I built an electronic health record and along the way learnt a lot about how to think about the importance of medical records and data in my day-to-day work as a practising clinician, manager and researcher.

At the end of that talk (and post), I touched on the importance of building capability : in data and the software that use those data - to deliver the outcomes we want in health and care. But what does that mean? What are the capabilities that we need to build, specifically?

I would argue:

  • our capabilities to record, view, manipulate and infer from meaningful data - for direct care, for managing our services and for research.

depend upon

  • our capabilities to continually deliver safe, sustainable and secure software at pace.

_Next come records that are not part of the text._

/-- The registers of the register tables, one name per table entry (an indexed entry is one name). -/
inductive RegId where
  | TOP_CLKSTAT | TOP_TIME_LO | TOP_TIME_HI | TOP_CDC_STAT | TOP_RSTCAUSE | PRM_STATUS | PRM_WEDGE_TICKS
  | PRM_GEOM | PRM_TERM | PRM_BSEL | PRM_BCMD | PRM_BVAL | PRM_BDEPTH | PRM_BBAL | PRM_BBOR | PRM_BSTAT
  | PRM_CLU_CAP | PRM_CLU_LEND | PRM_CLU_DEFER | PRM_PROMISED | PRM_LATE | PRM_PHASE_ERR_MAX | PRM_REFUSED
  | TP_CMD | TP_LBA_LO | TP_LBA_HI | TP_COUNT | TP_DEADLINE | TP_SLOT | TP_TARGET | TP_HOIST | TP_PSTAT | TP_DROPS
  | TP_CQ_POP | TP_CQ_COUNT | TP_CQ_REC | TP_SLOTCMD | TP_SLOTOP | TP_SLOTRES | TP_FLAGQ | TP_FLAGR | TP_WVIOL
  | TPT_PORT_CFG | TPT_PORT_STAT | TPT_CREDIT | TPT_CAPACITY_LO | TPT_CAPACITY_HI | TPT_RSEL | TPT_RCMD
  | TPT_RBASE_LO | TPT_RBASE_HI | TPT_RCNT_LO | TPT_RCNT_HI | TPT_ROWN | TPT_RSTAT | CQ_DIE_FREE | CQ_DIE_SHARED
  | CQ_DIE_DROPS | WIN_GSEL | WIN_GCMD | WIN_GBASE | WIN_GCNT | WIN_GOWN | WIN_GSTAT | WIN_HOLD | WIN_BREACH
  | WIN_BR | WIN_FLAGS | LAN_STAT | LAN_CTL | LAN_AFE | LAN_ADCOFF | LAN_ADCGAIN | LAN_ADCSKEW | LAN_SKEWEST
  | LAN_ADCSAT | LAN_WCFG | LAN_WRATE | LAN_PRECOMP | LAN_WCLAMP | LAN_WCUT | LAN_FAULT | SRV_PCB_STAT
  | SRV_PCB_CRCERR | SRV_PCB_NAKS | SRV_PCB_NORESP | SRV_PCB_REGA | SRV_PCB_REGD | SRV_PCB_REGCMD
  | SRV_PCB_REGSTAT | SRV_PCB_FAULT | SRV_PCB_FCAUSE | LOOP_MCB_STAT | LOOP_MCB_FAILS | LOOP_MCB_FCODE
  | LOOP_MCB_REG | LOOP_PF_CFG | LOOP_PF_STAT | LOOP_PF_GLITCH | RCH_STAT | RCH_FREQ | RCH_NOISE | RCH_EQTAP
  | RCH_FRAGS | RCH_SYNC_MISS | RCH_RESYNC_MISS | RCH_SYNC_DUAL | RCH_SYNC_EXTRA | RCH_TA_SPANS | RCH_TA_ERASED
  | RCH_NOSLOT | RCH_CUT | RCH_ZTAB | DEC_K_ACTIVE | DEC_K_SPARE | DEC_K_LOST | DEC_K_A | DEC_K_DECODED
  | DEC_K_ITERSUM | DEC_K_PASS2 | DEC_K_ER_DEADLINE | DEC_K_ER_MISCORRECT | DEC_K_ER_FRAMING | DEC_K_ER_DECODER
  | DEC_K_DUAL_SECOND | DEC_K_DUAL_BOTH | DEC_K_PQ_SKIPPED | DEC_K_REDISPATCH | DEC_K_SLOTS_MAX | DEC_TIMING0
  | DEC_TIMING1 | STR_LAYOUT0 | STR_LAYOUT1 | STR_STAT | STR_LOSTSURF | STR_RLIST | STR_RBUF | STR_REMAP
  | STR_DUMPMIN | STR_REBUILT | STR_STRIPES_LOST | STR_CUTS | STR_FAILED | STR_REPAIRED | STR_DEFERS | STR_SKSEL
  | STR_SKENT | STR_SKCTR | SRV_STAT | SRV_POS_LO | SRV_POS_HI | SRV_TGT | SRV_VEL | SRV_BIAS | SRV_WTR | SRV_WTRF
  | SRV_LASTSEEK | SRV_CFG0 | SRV_CFG1 | SRV_CFG2 | SRV_THR0 | SRV_THR1 | SRV_THR2 | SRV_THR3 | SRV_COEF
  | SRV_SEEK_D | SRV_SEEK_W | SRV_PROF_D | SRV_PROF_V | SRV_SAMMISS | SRV_SEEKS | SRV_OVERRUNS | SRV_SHOCKS
  | SRV_REACQS | SRV_WINH | LAN_MATGT | LAN_MAPOS_LO | LAN_MAPOS_HI | LAN_MACODE | LAN_MAGAIN | LAN_MAPHI
  | LAN_MAINT | LAN_MASTAT | LAN_MAMISS | LAN_MAOT | SEQ_STAT | SEQ_CTL | SEQ_FAULT | SEQ_SAFEMAX | SEQ_INTEN
  | SEQ_INTPEND | SEQ_GFLAG | SEQ_GREG | SEQ_CSADDR | SEQ_CSDATA | SEQ_CSPAR | SEQ_CSCMD | SEQ_CSSTAT | SEQ_PATCH
  | SEQ_PATCHSEQ | SEQ_WORDS | SEQ_WAITS | SEQ_INTS | SEQ_ABORTDROP | LOOP_STAT | LOOP_SPCFG | LOOP_SPREF
  | LOOP_SPOFS | LOOP_SPK0 | LOOP_SPERR | LOOP_SPDRIVE | LOOP_SPCOEF0 | LOOP_SPCOEF1 | LOOP_CLCFG | LOOP_SUPCFG0
  | LOOP_SUPCFG1 | LOOP_CLCFG1 | LOOP_TEMP | LOOP_BIAS | LOOP_BCTR | LOOP_BCOEF0 | LOOP_BCOEF1 | LOOP_TRIPS
  | LOOP_CLRLATE | LOOP_SLEWING | LOOP_SPREF_MISS | LAN_CLSTAT | LAN_CLSP | LAN_CLSENSE | LAN_CLHEAT | LAN_CLCTR
  | LAN_CLCOEF0 | LAN_CLCOEF1 | LAN_CLCOEF2 | LAN_CLCOEF3 | LAN_CLTGT0 | LAN_CLTGT1 | LAN_CLMISS | LAN_CLTRIPS
  | MEM_STAT | MEM_CH_STAT | MEM_CH_SWEEP | MEM_CH_CE | MEM_CH_UE | MEM_CH_CFG | MEM_SRAM_CE | MEM_SRAM_UE
  | MEM_SCRUB_CFG | MEM_SCRUB_PASSES | MEM_SYNCFG | MEM_SYNSEL | MEM_SYNADDR_LO | MEM_SYNADDR_HI | MEM_SYNINFO
  | MEM_SYNTIME_LO | MEM_SYNTIME_HI | MEM_SYNCOUNT | MEM_INJ_ADDR_LO | MEM_INJ_ADDR_HI | MEM_INJ_MASK_LO
  | MEM_INJ_MASK_HI | MEM_INJ_CTL | MEM_REPAIR | CCH_CTL | CCH_CMD | CCH_STAT | CCH_LINES | CCH_EVB | CCH_PFCFG
  | CCH_QLBA_LO | CCH_QLBA_HI | CCH_QRES | CCH_HITS | CCH_FILLS | CCH_NOINSTALL | CCH_TOSTAGE | CCH_EVICT_DIRTY
  | CCH_EVB_HITS | CCH_PF_ISSUED | CCH_PF_DROPPED | CCH_PF_USED | STM_KICK_LO | STM_KICK_HI | STM_CTL | STM_CFG
  | STM_STAT | STM_CUR_LO | STM_CUR_HI | STM_SRC_LO | STM_SRC_HI | STM_DST_LO | STM_DST_HI | STM_IDX0 | STM_IDX1
  | STM_EXCESS | STM_BYTES | STM_DESCS | STM_RELINK | LNK_CFG | LNK_PORT_STAT | LNK_PORT_RXMAP | LNK_PORT_TXMAP
  | LNK_PORT_REPLAYS | LNK_PORT_NAKS | LNK_PORT_RETRAINS | LNK_PORT_BADPKT | LNK_PORT_PRIV | LNK_LANE_STAT
  | LNK_LANE_CORR | LNK_LANE_UNCORR | LNK_LANE_SKEW | LNK_LANE_READDS | LNK_DBEN | LNK_EVTDST | LNK_EVTDROP
  | FLT_STAT | FLT_FIRST | FLT_FIRST_TLO | FLT_FIRST_THI | FLT_FIRST_INFO | FLT_FIRST_ORIGIN | FLT_MASKED
  | FLT_PEND | FLT_SRC | LOG_STAT | LOG_CTL | LOG_FRZLOST | LOG_INLOST | LOG_NEXT | LOG_OPSEC | LOG_PCYCLE
  | LOG_CAL_LO | LOG_CAL_HI | LOG_CALCMD | LOG_RSEL | LOG_RSTAT | LOG_RSRC | LOG_REV | LOG_VVCOUNT | LOG_VVSUPP
  | LOG_FLUSH | TOP_ID | TOP_CLSUP | TOP_PERSONA | TOP_UID_LO | TOP_UID_HI | IMG_STAT | IMG_RESULT | IMG_SEQ
  | IMG_IDENT | IMG_IMGFLOOR | IMG_PATCHFLOOR | IMG_OUT | IMG_RECOVER | CAL_CTL | CAL_CMD | CAL_STAT
  | CAL_REFID_CLK | CAL_REFID_V | CAL_TRIM | CAL_SESSIONS | CAL_GEN | CAL_TSEL | CAL_TDATA | TOP_MONSTAT
  | TOP_VMON | TOP_TJ
  deriving DecidableEq, Repr
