/-- One Streamer (R405). The position of the next byte stands in its registers. -/
structure Streamer where
  job : Option Job
  desc : Option Desc
  queue : List Job
  /-- Bursts issued and not acknowledged, oldest first: bytes, and the TIME of the issue (R401). -/
  out : List (Nat × Nat)
  /-- Descriptors issued whole whose bursts are not all acknowledged, with that number (DELIVERY, R410). -/
  trail : List (Job × Nat)
  /-- The last element's last burst has been issued. -/
  issued : Bool
  withdrawn : Bool
  /-- It paused in WAIT_LINK (R405). -/
  waited : Bool
  /-- The unit of 256 bytes counted so far in STM.n.BYTES, in bytes. -/
  bytes : Nat
  /-- The job was cut by a block reset and runs again from its start (R409). -/
  rerun : Bool
  /-- The FCLK cycle, 16 to a tick of TIME, before which no burst is issued (R401). -/
  nextAt : Nat
  /-- TIME at which WAIT_LINK was entered (R403). -/
  linkAt : Nat
  deriving DecidableEq, Repr

end Sys2Proof.Machine

namespace Sys2Proof.Machine

/-! ### Decoder pools (chapter 5) -/

/-- How one framing of a packet stands (R217, R226, R227). -/
inductive Framing where
  | absent | waiting
  /-- Decoder `dec` works on it since the FCLK cycle `since` in which it was dispatched, in its second global pass or its first
  (R222, R223). -/
  | running (dec since : Nat) (second : Bool)
  /-- It passed the check of R200: its 4,224 bytes. -/
  | passed (bytes : List Nat)
  | failed
  deriving DecidableEq, Repr

/-- A packet in a landing slot of a canton (R219, R220), in order of arrival. -/
structure Packet where
  cluster : Nat
  surface : Nat
  slot : Nat
  owner : Nat
  role : Nat
  due : Nat
  all : Bool
  /-- The SEED expected (R200), Δ, and whether the earlier framing is H1 (R217, R219). -/
  seed : Nat
  delta : Nat
  h1First : Bool
  /-- The flits received: HEAD, DATA and TAIL (R219). -/
  wire : List Nat
  /-- TAIL has arrived: the wedge of the last sample, and the tick. -/
  last : Option (Nat × Nat)
  h0 : Framing
  h1 : Framing
  /-- It was returned by a lost decoder: while it waits it goes to the head of the waiting fragments (R229). -/
  returned : Bool
  deriving DecidableEq, Repr

/-- The decoder pool of one canton. -/
structure Canton where
  slots : List Packet
  deriving DecidableEq, Repr

/-! ### Servo (chapter 7) -/

/-- The class of a lane's sample (R275). -/
inductive SampleClass where
  | valid | inconsistent | missing | none
  deriving DecidableEq, Repr

/-- A lane's own servo state beside its registers (R277 to R281, R291 to R293). Positions in tracks. -/
structure LaneSrv where
  y : Rat
  phi : Rat
  phiOld : Rat
  pred : Rat
  integ : Rat
  clamped : Bool
  miss : Nat
  settling : Nat
  /-- Consecutive WDs at which no condition of R291 held. -/
  clean : Nat
  /-- Sum and number of the misregistrations of the current revolution (LANs.MAPHI.PHI_AVG). -/
  sum : Rat
  num : Nat
  /-- The lane has a history of misregistrations. -/
  known : Bool
  /-- y_s[35:32] of the WD whose low bits stand in LANs.MAPOS_LO; a read of MAPOS_LO latches it into MAPOS_HI. -/
  posHi : Nat
  /-- The SAM accepted in the last wedge, in 2^-24 of a ROOT cycle (R299). -/
  sam : Option Nat
  deriving DecidableEq, Repr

and we can look to the characteristics of the highest-performing technology teams to understand that these depend upon:

  • small, empowered, cross-functional (multi-disciplinary) teams
  • appropriate modularisation, with well-defined contractual (standards-based) interfaces between those modules
  • fast feedback via automated testing and telemetry, monitoring and logging
  • fast feedback from users with iterative, agile working

and understand, therefore, there is:

  • mutual dependency between architecture, governance and standards

because our capabilities are determined by our teams and how they can work effectively, and that means building an architecture that breaks down our problems into solvable chunks, making sure that governance is streamlined and effective so that there are clear lines of responsibility and defining the interactions between teams and the products for which they are responsible via open published standards as one part of the contractual obligations between those teams and products.

Building products delivering outcomes : “Choose team-first boundaries”

Truly, our architecture and governance are mutually-dependent with technical standards as an integral part of the wider contracts between our modules and consequently, between our teams.

It makes little sense to govern programmes of work without respecting architectural boundaries; indeed, I would argue that many of the issues facing health and care services in Wales are as a result of ignoring this issue - such as thinking that it is appropriate to govern projects relating to patients and their interactions with services separately to projects relating to professionals, when in fact both programmes of work share many core building blocks, such as citizen identity.

So instead need to recognise the importance of constructing empowered teams to help us solve the problems we face and organise those teams into specific programmes of work.

The mantra must surely be:

long-lived products within dynamic flexible programmes,

“Flow is difficult to achieve when each team depends on a complicated web of interactions with many other teams. For a fast flow of change to software systems, we need to remove hand-offs and align most teams to the main streams of change within the organization. However, many organizations experience huge problems with the responsibility boundaries assigned to teams. Typically, little thought is given to the viability of the boundaries for teams, resulting in a lack of ownership, disengagement, and a glacially slow rate of delivery.”

Skelton, Matthew. Team Topologies (Kindle Locations 2147-2151). IT Revolution Press. Kindle Edition.

So how do we find the fracture planes within our truly complex and heterogeneous systems?

“A fracture plane is a natural seam in the software system that allows the system to be split easily into two or more parts. This splitting of software is particularly useful with monolithic software. The word monolith itself comes from Greek, meaning “single stone.” Traditional stonemasons hit stones at particular angles to split the rocks in clean segments, taking advantage of their natural fracture planes. We can look for similar fracture planes in software to find the natural split points that lead to software boundaries.”

Skelton, Matthew. Team Topologies (Kindle Locations 2226-2227). IT Revolution Press. Kindle Edition.

Too often, software architecture and system design occurs as a consequence of organisational or management structures, rather than stepping back and truly understanding the problem domain and how to carve it up into manageable chunks. You need to understand Conway’s Law, and the reverse Conway’s manoevre - and place the patient foremost in the design and architecture of your systems.

Mark


This post was originally written in November 2019.